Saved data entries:
------------------------------------------------------------------------
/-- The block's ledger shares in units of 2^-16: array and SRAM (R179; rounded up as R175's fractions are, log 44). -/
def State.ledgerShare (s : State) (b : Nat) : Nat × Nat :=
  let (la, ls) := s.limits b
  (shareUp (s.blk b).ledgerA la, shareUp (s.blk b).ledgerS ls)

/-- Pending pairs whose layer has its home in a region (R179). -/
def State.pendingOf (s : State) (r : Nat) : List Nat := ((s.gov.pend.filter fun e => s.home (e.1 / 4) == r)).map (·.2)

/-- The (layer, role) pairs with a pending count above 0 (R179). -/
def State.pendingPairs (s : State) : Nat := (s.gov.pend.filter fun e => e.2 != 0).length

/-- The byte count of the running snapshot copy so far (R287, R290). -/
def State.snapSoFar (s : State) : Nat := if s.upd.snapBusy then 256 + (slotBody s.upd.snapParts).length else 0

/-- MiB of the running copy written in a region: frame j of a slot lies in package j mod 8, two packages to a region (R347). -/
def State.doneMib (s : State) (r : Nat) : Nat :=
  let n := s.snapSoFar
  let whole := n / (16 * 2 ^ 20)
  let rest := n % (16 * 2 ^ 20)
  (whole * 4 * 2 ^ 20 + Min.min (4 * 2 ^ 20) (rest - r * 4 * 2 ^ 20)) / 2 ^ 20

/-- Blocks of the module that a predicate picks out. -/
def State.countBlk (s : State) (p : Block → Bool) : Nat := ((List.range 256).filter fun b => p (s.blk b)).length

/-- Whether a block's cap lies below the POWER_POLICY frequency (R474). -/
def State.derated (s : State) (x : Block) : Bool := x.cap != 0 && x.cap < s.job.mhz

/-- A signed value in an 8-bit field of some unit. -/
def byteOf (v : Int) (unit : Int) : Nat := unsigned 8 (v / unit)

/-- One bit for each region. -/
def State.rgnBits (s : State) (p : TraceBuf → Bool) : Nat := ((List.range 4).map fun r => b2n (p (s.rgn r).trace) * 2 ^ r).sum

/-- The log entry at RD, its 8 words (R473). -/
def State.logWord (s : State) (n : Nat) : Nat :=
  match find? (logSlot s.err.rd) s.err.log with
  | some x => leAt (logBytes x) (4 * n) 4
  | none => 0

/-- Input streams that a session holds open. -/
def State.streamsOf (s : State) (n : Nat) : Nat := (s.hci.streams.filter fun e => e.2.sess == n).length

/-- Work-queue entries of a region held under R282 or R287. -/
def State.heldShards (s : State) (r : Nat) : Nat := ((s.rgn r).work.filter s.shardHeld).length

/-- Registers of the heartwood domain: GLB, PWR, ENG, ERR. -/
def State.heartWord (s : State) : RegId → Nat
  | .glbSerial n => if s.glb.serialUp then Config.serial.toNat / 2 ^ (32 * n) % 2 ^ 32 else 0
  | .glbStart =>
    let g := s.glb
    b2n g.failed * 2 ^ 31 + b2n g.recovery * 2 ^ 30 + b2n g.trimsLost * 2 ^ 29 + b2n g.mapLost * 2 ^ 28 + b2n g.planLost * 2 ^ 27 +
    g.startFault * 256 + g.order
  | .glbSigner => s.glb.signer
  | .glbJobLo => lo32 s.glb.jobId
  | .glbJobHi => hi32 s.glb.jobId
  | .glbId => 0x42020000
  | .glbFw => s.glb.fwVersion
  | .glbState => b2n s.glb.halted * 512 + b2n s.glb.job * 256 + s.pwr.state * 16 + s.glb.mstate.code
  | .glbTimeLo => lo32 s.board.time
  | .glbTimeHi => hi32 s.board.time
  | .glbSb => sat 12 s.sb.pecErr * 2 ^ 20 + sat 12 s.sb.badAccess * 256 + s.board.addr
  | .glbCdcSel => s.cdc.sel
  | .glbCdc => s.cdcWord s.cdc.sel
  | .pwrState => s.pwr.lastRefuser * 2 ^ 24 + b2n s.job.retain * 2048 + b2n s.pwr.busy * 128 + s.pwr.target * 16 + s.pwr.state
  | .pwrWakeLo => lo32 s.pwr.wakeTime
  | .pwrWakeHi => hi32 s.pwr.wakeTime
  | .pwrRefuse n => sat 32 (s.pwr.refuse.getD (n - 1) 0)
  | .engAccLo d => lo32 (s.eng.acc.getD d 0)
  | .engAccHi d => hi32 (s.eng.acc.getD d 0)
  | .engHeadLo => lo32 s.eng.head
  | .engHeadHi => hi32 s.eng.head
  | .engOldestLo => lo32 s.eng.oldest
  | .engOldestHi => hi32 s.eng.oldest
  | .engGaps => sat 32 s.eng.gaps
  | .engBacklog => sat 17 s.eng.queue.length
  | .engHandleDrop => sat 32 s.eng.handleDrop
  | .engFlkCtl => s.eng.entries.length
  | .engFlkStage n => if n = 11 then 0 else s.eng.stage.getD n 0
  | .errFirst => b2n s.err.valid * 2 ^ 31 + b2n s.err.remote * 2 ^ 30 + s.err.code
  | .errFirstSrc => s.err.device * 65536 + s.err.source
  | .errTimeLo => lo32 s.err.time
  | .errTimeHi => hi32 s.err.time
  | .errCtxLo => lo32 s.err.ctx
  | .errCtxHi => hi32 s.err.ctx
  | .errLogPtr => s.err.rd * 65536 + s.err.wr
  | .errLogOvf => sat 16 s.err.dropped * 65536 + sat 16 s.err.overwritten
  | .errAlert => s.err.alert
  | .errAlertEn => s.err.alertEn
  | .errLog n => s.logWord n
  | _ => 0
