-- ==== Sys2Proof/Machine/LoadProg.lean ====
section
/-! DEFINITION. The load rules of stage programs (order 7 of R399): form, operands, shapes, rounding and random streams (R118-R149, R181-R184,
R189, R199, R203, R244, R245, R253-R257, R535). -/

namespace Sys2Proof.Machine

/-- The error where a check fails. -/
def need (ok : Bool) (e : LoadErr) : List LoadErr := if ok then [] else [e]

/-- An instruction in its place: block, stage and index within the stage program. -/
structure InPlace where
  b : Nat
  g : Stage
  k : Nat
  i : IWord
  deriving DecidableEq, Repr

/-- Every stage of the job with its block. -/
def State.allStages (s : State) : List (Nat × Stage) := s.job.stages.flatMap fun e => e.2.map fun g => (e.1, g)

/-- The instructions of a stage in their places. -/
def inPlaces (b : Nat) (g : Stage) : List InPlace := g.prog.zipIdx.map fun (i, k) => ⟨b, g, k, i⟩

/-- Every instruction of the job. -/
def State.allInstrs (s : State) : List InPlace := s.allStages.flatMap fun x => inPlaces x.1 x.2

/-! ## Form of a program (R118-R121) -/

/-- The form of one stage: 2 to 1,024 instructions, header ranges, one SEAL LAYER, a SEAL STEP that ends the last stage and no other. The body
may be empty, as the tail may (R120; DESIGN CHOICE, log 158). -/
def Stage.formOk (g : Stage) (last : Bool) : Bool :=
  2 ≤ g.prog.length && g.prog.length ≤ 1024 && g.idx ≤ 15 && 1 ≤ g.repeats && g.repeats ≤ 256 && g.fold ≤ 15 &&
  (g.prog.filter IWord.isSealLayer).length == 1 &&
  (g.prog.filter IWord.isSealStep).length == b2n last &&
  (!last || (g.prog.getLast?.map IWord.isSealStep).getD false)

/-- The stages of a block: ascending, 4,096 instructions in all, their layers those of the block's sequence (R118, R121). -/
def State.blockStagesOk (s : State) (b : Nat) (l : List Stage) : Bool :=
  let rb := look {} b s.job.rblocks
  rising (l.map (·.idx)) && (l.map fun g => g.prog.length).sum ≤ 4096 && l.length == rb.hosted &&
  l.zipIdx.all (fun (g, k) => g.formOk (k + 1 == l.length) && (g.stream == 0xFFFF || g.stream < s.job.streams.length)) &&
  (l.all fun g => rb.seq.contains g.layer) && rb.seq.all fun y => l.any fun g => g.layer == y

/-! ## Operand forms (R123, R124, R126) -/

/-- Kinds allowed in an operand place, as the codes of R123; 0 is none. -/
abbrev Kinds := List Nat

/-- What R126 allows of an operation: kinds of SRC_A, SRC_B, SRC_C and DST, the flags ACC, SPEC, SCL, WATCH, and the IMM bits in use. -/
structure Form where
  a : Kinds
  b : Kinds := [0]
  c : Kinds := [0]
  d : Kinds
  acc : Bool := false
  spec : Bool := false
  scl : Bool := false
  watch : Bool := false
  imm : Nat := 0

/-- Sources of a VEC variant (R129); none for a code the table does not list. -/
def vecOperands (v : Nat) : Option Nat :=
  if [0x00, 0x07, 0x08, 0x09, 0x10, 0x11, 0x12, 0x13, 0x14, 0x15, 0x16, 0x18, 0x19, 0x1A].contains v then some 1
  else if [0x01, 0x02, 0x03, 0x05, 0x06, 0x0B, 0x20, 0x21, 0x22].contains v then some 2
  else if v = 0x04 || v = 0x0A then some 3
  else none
------------------------------------------------------------------------
What needs to be done: Exact copies of the lines from the one holding "imm : Nat := 0" through the last line above, and only those, make up the answer.

Your response:
  imm : Nat := 0

/-- Sources of a VEC variant (R129); none for a code the table does not list. -/
def vecOperands (v : Nat) : Option Nat :=
  if [0x00, 0x07, 0x08, 0x09, 0x10, 0x11, 0x12, 0x13, 0x14, 0x15, 0x16, 0x18, 0x19, 0x1A].contains v then some 1
  else if [0x01, 0x02, 0x03, 0x05, 0x06, 0x0B, 0x20, 0x21, 0x22].contains v then some 2
  else if v = 0x04 || v = 0x0A then some 3
  else none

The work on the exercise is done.